----- Records provided -----
-- ==== Sys2Proof/Laws/State.lean ====
section
/-! SUPPORT. What each named update of the state leaves unchanged, field by field and reader by reader, all by rfl. -/

namespace Sys2Proof.Machine

/-! ### setReg -/

@[simp] theorem State.setReg_pkg (s : State) (r : Reg) (a b : Nat) (w : Word) : (s.setReg r a b w).pkg = s.pkg := rfl
@[simp] theorem State.setReg_svn (s : State) (r : Reg) (a b : Nat) (w : Word) : (s.setReg r a b w).svn = s.svn := rfl
@[simp] theorem State.setReg_counts (s : State) (r : Reg) (a b : Nat) (w : Word) : (s.setReg r a b w).counts = s.counts := rfl
@[simp] theorem State.setReg_lanes (s : State) (r : Reg) (a b : Nat) (w : Word) : (s.setReg r a b w).lanes = s.lanes := rfl
@[simp] theorem State.setReg_xturn (s : State) (r : Reg) (a b : Nat) (w : Word) : (s.setReg r a b w).xturn = s.xturn := rfl
@[simp] theorem State.setReg_armed (s : State) (r : Reg) (a b : Nat) (w : Word) : (s.setReg r a b w).armed = s.armed := rfl
@[simp] theorem State.setReg_hbrArmed (s : State) (r : Reg) (a b : Nat) (w : Word) : (s.setReg r a b w).hbrArmed = s.hbrArmed := rfl
@[simp] theorem State.setReg_egress (s : State) (r : Reg) (a b : Nat) (w : Word) : (s.setReg r a b w).egress = s.egress := rfl
@[simp] theorem State.setReg_heads (s : State) (r : Reg) (a b : Nat) (w : Word) : (s.setReg r a b w).heads = s.heads := rfl
@[simp] theorem State.setReg_ports (s : State) (r : Reg) (a b : Nat) (w : Word) : (s.setReg r a b w).ports = s.ports := rfl
@[simp] theorem State.setReg_claimWait (s : State) (r : Reg) (a b : Nat) (w : Word) : (s.setReg r a b w).claimWait = s.claimWait := rfl
@[simp] theorem State.setReg_reads (s : State) (r : Reg) (a b : Nat) (w : Word) : (s.setReg r a b w).reads = s.reads := rfl
@[simp] theorem State.setReg_readsWaiting (s : State) (r : Reg) (a b : Nat) (w : Word) : (s.setReg r a b w).readsWaiting = s.readsWaiting := rfl
@[simp] theorem State.setReg_readData (s : State) (r : Reg) (a b : Nat) (w : Word) : (s.setReg r a b w).readData = s.readData := rfl
@[simp] theorem State.setReg_mem (s : State) (r : Reg) (a b : Nat) (w : Word) : (s.setReg r a b w).mem = s.mem := rfl
@[simp] theorem State.setReg_bad (s : State) (r : Reg) (a b : Nat) (w : Word) : (s.setReg r a b w).bad = s.bad := rfl
@[simp] theorem State.setReg_rowErrs (s : State) (r : Reg) (a b : Nat) (w : Word) : (s.setReg r a b w).rowErrs = s.rowErrs := rfl
@[simp] theorem State.setReg_repairs (s : State) (r : Reg) (a b : Nat) (w : Word) : (s.setReg r a b w).repairs = s.repairs := rfl
@[simp] theorem State.setReg_withdrawn (s : State) (r : Reg) (a b : Nat) (w : Word) : (s.setReg r a b w).withdrawn = s.withdrawn := rfl
@[simp] theorem State.setReg_unrepairable (s : State) (r : Reg) (a b : Nat) (w : Word) : (s.setReg r a b w).unrepairable = s.unrepairable := rfl
@[simp] theorem State.setReg_sweepBad (s : State) (r : Reg) (a b : Nat) (w : Word) : (s.setReg r a b w).sweepBad = s.sweepBad := rfl
@[simp] theorem State.setReg_fns (s : State) (r : Reg) (a b : Nat) (w : Word) : (s.setReg r a b w).fns = s.fns := rfl
@[simp] theorem State.setReg_queues (s : State) (r : Reg) (a b : Nat) (w : Word) : (s.setReg r a b w).queues = s.queues := rfl
@[simp] theorem State.setReg_islets (s : State) (r : Reg) (a b : Nat) (w : Word) : (s.setReg r a b w).islets = s.islets := rfl
@[simp] theorem State.setReg_packets (s : State) (r : Reg) (a b : Nat) (w : Word) : (s.setReg r a b w).packets = s.packets := rfl
@[simp] theorem State.setReg_launches (s : State) (r : Reg) (a b : Nat) (w : Word) : (s.setReg r a b w).launches = s.launches := rfl
@[simp] theorem State.setReg_nextLaunch (s : State) (r : Reg) (a b : Nat) (w : Word) : (s.setReg r a b w).nextLaunch = s.nextLaunch := rfl
@[simp] theorem State.setReg_pastLaunches (s : State) (r : Reg) (a b : Nat) (w : Word) : (s.setReg r a b w).pastLaunches = s.pastLaunches := rfl
@[simp] theorem State.setReg_staging (s : State) (r : Reg) (a b : Nat) (w : Word) : (s.setReg r a b w).staging = s.staging := rfl
@[simp] theorem State.setReg_stagingBusy (s : State) (r : Reg) (a b : Nat) (w : Word) : (s.setReg r a b w).stagingBusy = s.stagingBusy := rfl
@[simp] theorem State.setReg_mlPorts (s : State) (r : Reg) (a b : Nat) (w : Word) : (s.setReg r a b w).mlPorts = s.mlPorts := rfl
@[simp] theorem State.setReg_held (s : State) (r : Reg) (a b : Nat) (w : Word) : (s.setReg r a b w).held = s.held := rfl
@[simp] theorem State.setReg_served (s : State) (r : Reg) (a b : Nat) (w : Word) : (s.setReg r a b w).served = s.served := rfl
@[simp] theorem State.setReg_jobs (s : State) (r : Reg) (a b : Nat) (w : Word) : (s.setReg r a b w).jobs = s.jobs := rfl
@[simp] theorem State.setReg_lead (s : State) (r : Reg) (a b : Nat) (w : Word) : (s.setReg r a b w).lead = s.lead := rfl
@[simp] theorem State.setReg_actions (s : State) (r : Reg) (a b : Nat) (w : Word) : (s.setReg r a b w).actions = s.actions := rfl
@[simp] theorem State.setReg_nextAction (s : State) (r : Reg) (a b : Nat) (w : Word) : (s.setReg r a b w).nextAction = s.nextAction := rfl
@[simp] theorem State.setReg_snapSent (s : State) (r : Reg) (a b : Nat) (w : Word) : (s.setReg r a b w).snapSent = s.snapSent := rfl
@[simp] theorem State.setReg_restarting (s : State) (r : Reg) (a b : Nat) (w : Word) : (s.setReg r a b w).restarting = s.restarting := rfl
@[simp] theorem State.setReg_watchdogs (s : State) (r : Reg) (a b : Nat) (w : Word) : (s.setReg r a b w).watchdogs = s.watchdogs := rfl
@[simp] theorem State.setReg_records (s : State) (r : Reg) (a b : Nat) (w : Word) : (s.setReg r a b w).records = s.records := rfl
@[simp] theorem State.setReg_leases (s : State) (r : Reg) (a b : Nat) (w : Word) : (s.setReg r a b w).leases = s.leases := rfl
@[simp] theorem State.setReg_reefs (s : State) (r : Reg) (a b : Nat) (w : Word) : (s.setReg r a b w).reefs = s.reefs := rfl
@[simp] theorem State.setReg_jqueue (s : State) (r : Reg) (a b : Nat) (w : Word) : (s.setReg r a b w).jqueue = s.jqueue := rfl
@[simp] theorem State.setReg_mctpOut (s : State) (r : Reg) (a b : Nat) (w : Word) : (s.setReg r a b w).mctpOut = s.mctpOut := rfl
@[simp] theorem State.setReg_gov (s : State) (r : Reg) (a b : Nat) (w : Word) : (s.setReg r a b w).gov = s.gov := rfl
@[simp] theorem State.setReg_pins (s : State) (r : Reg) (a b : Nat) (w : Word) : (s.setReg r a b w).pins = s.pins := rfl
@[simp] theorem State.setReg_jtag (s : State) (r : Reg) (a b : Nat) (w : Word) : (s.setReg r a b w).jtag = s.jtag := rfl
@[simp] theorem State.setReg_mctp (s : State) (r : Reg) (a b : Nat) (w : Word) : (s.setReg r a b w).mctp = s.mctp := rfl
@[simp] theorem State.setReg_fw (s : State) (r : Reg) (a b : Nat) (w : Word) : (s.setReg r a b w).fw = s.fw := rfl
@[simp] theorem State.setReg_jnl (s : State) (r : Reg) (a b : Nat) (w : Word) : (s.setReg r a b w).jnl = s.jnl := rfl
@[simp] theorem State.setReg_drains (s : State) (r : Reg) (a b : Nat) (w : Word) : (s.setReg r a b w).drains = s.drains := rfl
@[simp] theorem State.setReg_enablePend (s : State) (r : Reg) (a b : Nat) (w : Word) : (s.setReg r a b w).enablePend = s.enablePend := rfl
@[simp] theorem State.setReg_rotations (s : State) (r : Reg) (a b : Nat) (w : Word) : (s.setReg r a b w).rotations = s.rotations := rfl
@[simp] theorem State.setReg_drbgCount (s : State) (r : Reg) (a b : Nat) (w : Word) : (s.setReg r a b w).drbgCount = s.drbgCount := rfl
@[simp] theorem State.setReg_freeCtr (s : State) (r : Reg) (a b : Nat) (w : Word) : (s.setReg r a b w).freeCtr = s.freeCtr := rfl
@[simp] theorem State.setReg_ticks (s : State) (r : Reg) (a b : Nat) (w : Word) : (s.setReg r a b w).ticks = s.ticks := rfl
@[simp] theorem State.setReg_pending (s : State) (r : Reg) (a b : Nat) (w : Word) : (s.setReg r a b w).pending = s.pending := rfl
@[simp] theorem State.setReg_count (s : State) (r : Reg) (a b : Nat) (w : Word) (i' : Nat) : (s.setReg r a b w).count i' = s.count i' := rfl
@[simp] theorem State.setReg_lane (s : State) (r : Reg) (a b : Nat) (w : Word) (n' : Nat) (ba' : Bool) (cls' : Nat) : (s.setReg r a b w).lane n' ba' cls' = s.lane n' ba' cls' := rfl
@[simp] theorem State.setReg_fnState (s : State) (r : Reg) (a b : Nat) (w : Word) (fn' : Nat) : (s.setReg r a b w).fnState fn' = s.fnState fn' := rfl
@[simp] theorem State.setReg_queue (s : State) (r : Reg) (a b : Nat) (w : Word) (fn' q' : Nat) : (s.setReg r a b w).queue fn' q' = s.queue fn' q' := rfl
@[simp] theorem State.setReg_islet (s : State) (r : Reg) (a b : Nat) (w : Word) (i' : Nat) : (s.setReg r a b w).islet i' = s.islet i' := rfl
@[simp] theorem State.setReg_link (s : State) (r : Reg) (a b : Nat) (w : Word) (p' : Nat) : (s.setReg r a b w).link p' = s.link p' := rfl
@[simp] theorem State.setReg_mlPort (s : State) (r : Reg) (a b : Nat) (w : Word) (p' : Nat) : (s.setReg r a b w).mlPort p' = s.mlPort p' := rfl
@[simp] theorem State.setReg_job (s : State) (r : Reg) (a b : Nat) (w : Word) (x' : Nat) : (s.setReg r a b w).job x' = s.job x' := rfl
@[simp] theorem State.setReg_isArmed (s : State) (r : Reg) (a b : Nat) (w : Word) (fn' k' : Nat) : (s.setReg r a b w).isArmed fn' k' = s.isArmed fn' k' := rfl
-----
Task
Using the entries above, extract exactly the span from the line with "s.xturn := rfl" to the line with "s.armed := rfl", both lines included; leave out everything else.

Task result
@[simp] theorem State.setReg_xturn (s : State) (r : Reg) (a b : Nat) (w : Word) : (s.setReg r a b w).xturn = s.xturn := rfl
@[simp] theorem State.setReg_armed (s : State) (r : Reg) (a b : Nat) (w : Word) : (s.setReg r a b w).armed = s.armed := rfl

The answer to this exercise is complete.